→ Assignment: Copy the records exactly. Include every line.

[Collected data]
'''

-- ==== Sys2Proof/Machine/Trace.lean ====
section
/-! DEFINITION. The trace ring (R415 to R420, R426): queueing a record, the writer, the writes of TR_CFG and TR_TAIL. -/

namespace Sys2Proof.Machine

def State.lsl (s : State) (t : Nat) : LSlot := SMap.get LSlot.reset s.fe.slots t
def State.setLsl (s : State) (t : Nat) (x : LSlot) : State :=
  { s with fe := { s.fe with slots := SMap.put LSlot.reset s.fe.slots t x } }

def State.setTr (s : State) (x : Trace) : State := { s with tr := x }

/-- TR_CFG.EN. -/
def State.trOn (s : State) : Bool := (s.reg .tr 0 0x108).getLsbD 8

/-- TR_CFG.LOG2SZ in force: a value outside 24 to 32 is ignored when written. -/
def State.trN (s : State) : Nat := 2 ^ (bitsN (s.regN .tr 0 0x108) 5 0) / 32

def State.trBase (s : State) : Nat := s.regN .tr 0 0x100 + 2 ^ 32 * s.regN .tr 0 0x104

/-- Count a record dropped at `time` (R418, R419). -/
def State.trDrop (s : State) (time : Nat) : State :=
  let t := s.tr
  let s := s.setTr { t with d := t.d + 1, first := if t.d = 0 then time else t.first, last := time }
  let s := s.addReg .tr 0 0x114 1
  if t.d = 0 then s.event .tr 0 0 else s

/-- The 32 bytes of a record (R416). -/
def traceRec (time ty flags source lid slot payload : Nat) : Nat :=
  time % 2 ^ 64 + 2 ^ 64 * (ty % 256) + 2 ^ 72 * (flags % 256) + 2 ^ 80 * (source % 2 ^ 16) + 2 ^ 96 * (lid % 2 ^ 16)
    + 2 ^ 112 * (slot % 256) + 2 ^ 128 * (payload % 2 ^ 128)

/-- Queue a record of type `ty` from queue `q` (R417, R418): disabled types and a stopped trace record nothing; a full
queue drops. -/
def State.trace (s : State) (q ty flags source lid slot payload : Nat) : State :=
  if !s.trOn || !bitN (s.regN .tr 0 0x108) (15 + ty) then s
  else
    let xs := SMap.get [] s.tr.qs q
    if 16 ≤ xs.length then s.trDrop s.ftime
    else s.setTr { s.tr with qs := SMap.put [] s.tr.qs q (xs ++ [traceRec s.ftime ty flags source lid slot payload]) }

/-- A floret's record: its launch ID and slot, or 0 and 0xFF (R416). -/
def State.traceFl (s : State) (f ty flags payload : Nat) : State :=
  let fl := s.fl f
  if fl.lslot = 0 then s.trace f ty flags f 0 0xFF payload
  else s.trace f ty flags f (s.lsl (fl.lslot - 1)).id (fl.lslot - 1) payload

/-- A record of the front end, with the launch slot it concerns if any. -/
def State.traceFe (s : State) (t : Option Nat) (ty payload : Nat) : State :=
  match t with
  | some t => s.trace 512 ty 0 0x1000 (s.lsl t).id t payload
  | none => s.trace 512 ty 0 0x1000 0 0xFF payload

def State.traceUmc (s : State) (ty lid slot payload : Nat) : State := s.trace 513 ty 0 0x2000 lid slot payload

/-- Write a line of the ring; above the usable range it is an address error of the TR page (R13, R415). -/
def State.trLine (s : State) (a : Nat) (l : Line) : State :=
  if s.hbmEnd ≤ a then s.addrErr ⟨.tr, 0, 0xFFF⟩ a true else s.hbmWrite a l false

/-- Write a record at index W mod N: lines are gathered and written whole (R418, R420; assumption 14). -/
def State.trPut (s : State) (r : Nat) : State :=
  let t := s.tr
  let g := t.gather ++ [r]
  let s := s.setTr { t with w := (t.w + 1) % 2 ^ 32, gather := if g.length = 4 then [] else g }
  if g.length = 4 then s.trLine (s.trBase + (t.w / 4 * 4 % s.trN) * 32) (lineOf 256 g) else s

/-- F of R419. -/
def State.trFree (s : State) : Nat := s.trN - (s.tr.w + 2 ^ 32 - s.regN .tr 0 0x110) % 2 ^ 32

/-- The next queue that holds a record, in rotating order above the one served last. -/
def Trace.pick (t : Trace) : Option Nat :=
  let ks := SMap.keys t.qs
  match ks.find? (fun k => decide (t.rr < k + 1)) with
  | some k => some k
  | none => ks.head?

/-- TRACE_WRITE: the writer takes one record, or first the DROP record that is due (R418, R419), whose SOURCE no rule
gives (a free value, assumption 6). -/
def execTraceWrite (s : State) : Host.Outcome State Fault Refusal :=
  .next (
    if !s.trOn || !s.hbmReady s.trBase then s
    else if 0 < s.tr.d && decide (2 ≤ s.trFree) then
      let t := s.tr
      let r := s.fresh
      let s := r.2.trPut (traceRec t.first 0x0F 0 r.1.toNat 0 0xFF (t.d % 2 ^ 32 + 2 ^ 64 * t.last))
      s.setTr { s.tr with d := 0 }
    else
      match s.tr.pick with
      | none => s
      | some k =>
        let xs := SMap.get [] s.tr.qs k
        let s := s.setTr { s.tr with qs := SMap.put [] s.tr.qs k xs.tail, rr := k + 1 }
        match xs with
        | [] => s
        | r :: _ => if s.tr.d = 0 && decide (2 ≤ s.trFree) then s.trPut r else s.trDrop s.ftime)

/-- TR_HEAD (R420). -/
def State.trHead (s : State) : Nat := (s.tr.w + 2 ^ 32 - s.tr.gather.length) % 2 ^ 32

/-- A write of TR_CFG (R415, R426): LOG2SZ outside 24 to 32 is ignored, LOG2SZ changed while EN is 1 is ignored with
CFG_ERR; setting EN clears HEAD, TAIL and DROP. -/
def State.trCfgWrite (s : State) (v : Nat) : State :=
  let old := s.regN .tr 0 0x108
  let sz := bitsN v 5 0
  let en := bitN old 8
  let bad := en && decide (sz ≠ bitsN old 5 0)
  let sz' := if sz < 24 ∨ 32 < sz ∨ en then bitsN old 5 0 else sz
  let s := if bad then s.orReg .tr 0 0x118 2 else s
  let s := s.setReg .tr 0 0x108 (BitVec.ofNat 32 (setBitsN (2 ^ 16 * (v % 2 ^ 31 / 2 ^ 16) + v / 256 % 2 * 256) 5 0 sz'))
  if bitN v 8 && !en then
    ((s.setTr { s.tr with w := 0, gather := [], d := 0, first := 0, last := 0, qs := [] }).setReg .tr 0 0x110 0).setReg .tr 0 0x114 0
  else s

/-- A write of TR_TAIL (R415): one that would pass TR_HEAD is ignored and sets CFG_ERR. -/
def State.trTailWrite (s : State) (v : Nat) : State :=
  let old := s.regN .tr 0 0x110
  if (v + 2 ^ 32 - old) % 2 ^ 32 ≤ (s.trHead + 2 ^ 32 - old) % 2 ^ 32 then s.setReg .tr 0 0x110 (BitVec.ofNat 32 v)
  else s.orReg .tr 0 0x118 2

def execTrCfgWrite (v : W32) (s : State) : Host.Outcome State Fault Refusal := .next (s.trCfgWrite v.toNat)
def execTrTailWrite (v : W32) (s : State) : Host.Outcome State Fault Refusal := .next (s.trTailWrite v.toNat)

end Sys2Proof.Machine
end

'''

→ Your solution:
-- ==== Sys2Proof/Machine/Trace.lean ====
section
/-! DEFINITION. The trace ring (R415 to R420, R426): queueing a record, the writer, the writes of TR_CFG and TR_TAIL. -/

namespace Sys2Proof.Machine

def State.lsl (s : State) (t : Nat) : LSlot := SMap.get LSlot.reset s.fe.slots t
def State.setLsl (s : State) (t : Nat) (x : LSlot) : State :=
  { s with fe := { s.fe with slots := SMap.put LSlot.reset s.fe.slots t x } }

def State.setTr (s : State) (x : Trace) : State := { s with tr := x }

/-- TR_CFG.EN. -/
def State.trOn (s : State) : Bool := (s.reg .tr 0 0x108).getLsbD 8

/-- TR_CFG.LOG2SZ in force: a value outside 24 to 32 is ignored when written. -/
def State.trN (s : State) : Nat := 2 ^ (bitsN (s.regN .tr 0 0x108) 5 0) / 32

def State.trBase (s : State) : Nat := s.regN .tr 0 0x100 + 2 ^ 32 * s.regN .tr 0 0x104

/-- Count a record dropped at `time` (R418, R419). -/
def State.trDrop (s : State) (time : Nat) : State :=
  let t := s.tr
  let s := s.setTr { t with d := t.d + 1, first := if t.d = 0 then time else t.first, last := time }
  let s := s.addReg .tr 0 0x114 1
  if t.d = 0 then s.event .tr 0 0 else s

/-- The 32 bytes of a record (R416). -/
def traceRec (time ty flags source lid slot payload : Nat) : Nat :=
  time % 2 ^ 64 + 2 ^ 64 * (ty % 256) + 2 ^ 72 * (flags % 256) + 2 ^ 80 * (source % 2 ^ 16) + 2 ^ 96 * (lid % 2 ^ 16)
    + 2 ^ 112 * (slot % 256) + 2 ^ 128 * (payload % 2 ^ 128)

/-- Queue a record of type `ty` from queue `q` (R417, R418): disabled types and a stopped trace record nothing; a full
queue drops. -/
def State.trace (s : State) (q ty flags source lid slot payload : Nat) : State :=
  if !s.trOn || !bitN (s.regN .tr 0 0x108) (15 + ty) then s
  else
    let xs := SMap.get [] s.tr.qs q
    if 16 ≤ xs.length then s.trDrop s.ftime
    else s.setTr { s.tr with qs := SMap.put [] s.tr.qs q (xs ++ [traceRec s.ftime ty flags source lid slot payload]) }

/-- A floret's record: its launch ID and slot, or 0 and 0xFF (R416). -/
def State.traceFl (s : State) (f ty flags payload : Nat) : State :=
  let fl := s.fl f
  if fl.lslot = 0 then s.trace f ty flags f 0 0xFF payload
  else s.trace f ty flags f (s.lsl (fl.lslot - 1)).id (fl.lslot - 1) payload

/-- A record of the front end, with the launch slot it concerns if any. -/
def State.traceFe (s : State) (t : Option Nat) (ty payload : Nat) : State :=
  match t with
  | some t => s.trace 512 ty 0 0x1000 (s.lsl t).id t payload
  | none => s.trace 512 ty 0 0x1000 0 0xFF payload

def State.traceUmc (s : State) (ty lid slot payload : Nat) : State := s.trace 513 ty 0 0x2000 lid slot payload

/-- Write a line of the ring; above the usable range it is an address error of the TR page (R13, R415). -/
def State.trLine (s : State) (a : Nat) (l : Line) : State :=
  if s.hbmEnd ≤ a then s.addrErr ⟨.tr, 0, 0xFFF⟩ a true else s.hbmWrite a l false

/-- Write a record at index W mod N: lines are gathered and written whole (R418, R420; assumption 14). -/
def State.trPut (s : State) (r : Nat) : State :=
  let t := s.tr
  let g := t.gather ++ [r]
  let s := s.setTr { t with w := (t.w + 1) % 2 ^ 32, gather := if g.length = 4 then [] else g }
  if g.length = 4 then s.trLine (s.trBase + (t.w / 4 * 4 % s.trN) * 32) (lineOf 256 g) else s

/-- F of R419. -/
def State.trFree (s : State) : Nat := s.trN - (s.tr.w + 2 ^ 32 - s.regN .tr 0 0x110) % 2 ^ 32

/-- The next queue that holds a record, in rotating order above the one served last. -/
def Trace.pick (t : Trace) : Option Nat :=
  let ks := SMap.keys t.qs
  match ks.find? (fun k => decide (t.rr < k + 1)) with
  | some k => some k
  | none => ks.head?

/-- TRACE_WRITE: the writer takes one record, or first the DROP record that is due (R418, R419), whose SOURCE no rule
gives (a free value, assumption 6). -/
def execTraceWrite (s : State) : Host.Outcome State Fault Refusal :=
  .next (
    if !s.trOn || !s.hbmReady s.trBase then s
    else if 0 < s.tr.d && decide (2 ≤ s.trFree) then
      let t := s.tr
      let r := s.fresh
      let s := r.2.trPut (traceRec t.first 0x0F 0 r.1.toNat 0 0xFF (t.d % 2 ^ 32 + 2 ^ 64 * t.last))
      s.setTr { s.tr with d := 0 }
    else
      match s.tr.pick with
      | none => s
      | some k =>
        let xs := SMap.get [] s.tr.qs k
        let s := s.setTr { s.tr with qs := SMap.put [] s.tr.qs k xs.tail, rr := k + 1 }
        match xs with
        | [] => s
        | r :: _ => if s.tr.d = 0 && decide (2 ≤ s.trFree) then s.trPut r else s.trDrop s.ftime)

/-- TR_HEAD (R420). -/
def State.trHead (s : State) : Nat := (s.tr.w + 2 ^ 32 - s.tr.gather.length) % 2 ^ 32

/-- A write of TR_CFG (R415, R426): LOG2SZ outside 24 to 32 is ignored, LOG2SZ changed while EN is 1 is ignored with
CFG_ERR; setting EN clears HEAD, TAIL and DROP. -/
def State.trCfgWrite (s : State) (v : Nat) : State :=
  let old := s.regN .tr 0 0x108
  let sz := bitsN v 5 0
  let en := bitN old 8
  let bad := en && decide (sz ≠ bitsN old 5 0)
  let sz' := if sz < 24 ∨ 32 < sz ∨ en then bitsN old 5 0 else sz
  let s := if bad then s.orReg .tr 0 0x118 2 else s
  let s := s.setReg .tr 0 0x108 (BitVec.ofNat 32 (setBitsN (2 ^ 16 * (v % 2 ^ 31 / 2 ^ 16) + v / 256 % 2 * 256) 5 0 sz'))
  if bitN v 8 && !en then
    ((s.setTr { s.tr with w := 0, gather := [], d := 0, first := 0, last := 0, qs := [] }).setReg .tr 0 0x110 0).setReg .tr 0 0x114 0
  else s

/-- A write of TR_TAIL (R415): one that would pass TR_HEAD is ignored and sets CFG_ERR. -/
def State.trTailWrite (s : State) (v : Nat) : State :=
  let old := s.regN .tr 0 0x110
  if (v + 2 ^ 32 - old) % 2 ^ 32 ≤ (s.trHead + 2 ^ 32 - old) % 2 ^ 32 then s.setReg .tr 0 0x110 (BitVec.ofNat 32 v)
  else s.orReg .tr 0 0x118 2

def execTrCfgWrite (v : W32) (s : State) : Host.Outcome State Fault Refusal := .next (s.trCfgWrite v.toNat)
def execTrTailWrite (v : W32) (s : State) : Host.Outcome State Fault Refusal := .next (s.trTailWrite v.toNat)

end Sys2Proof.Machine
end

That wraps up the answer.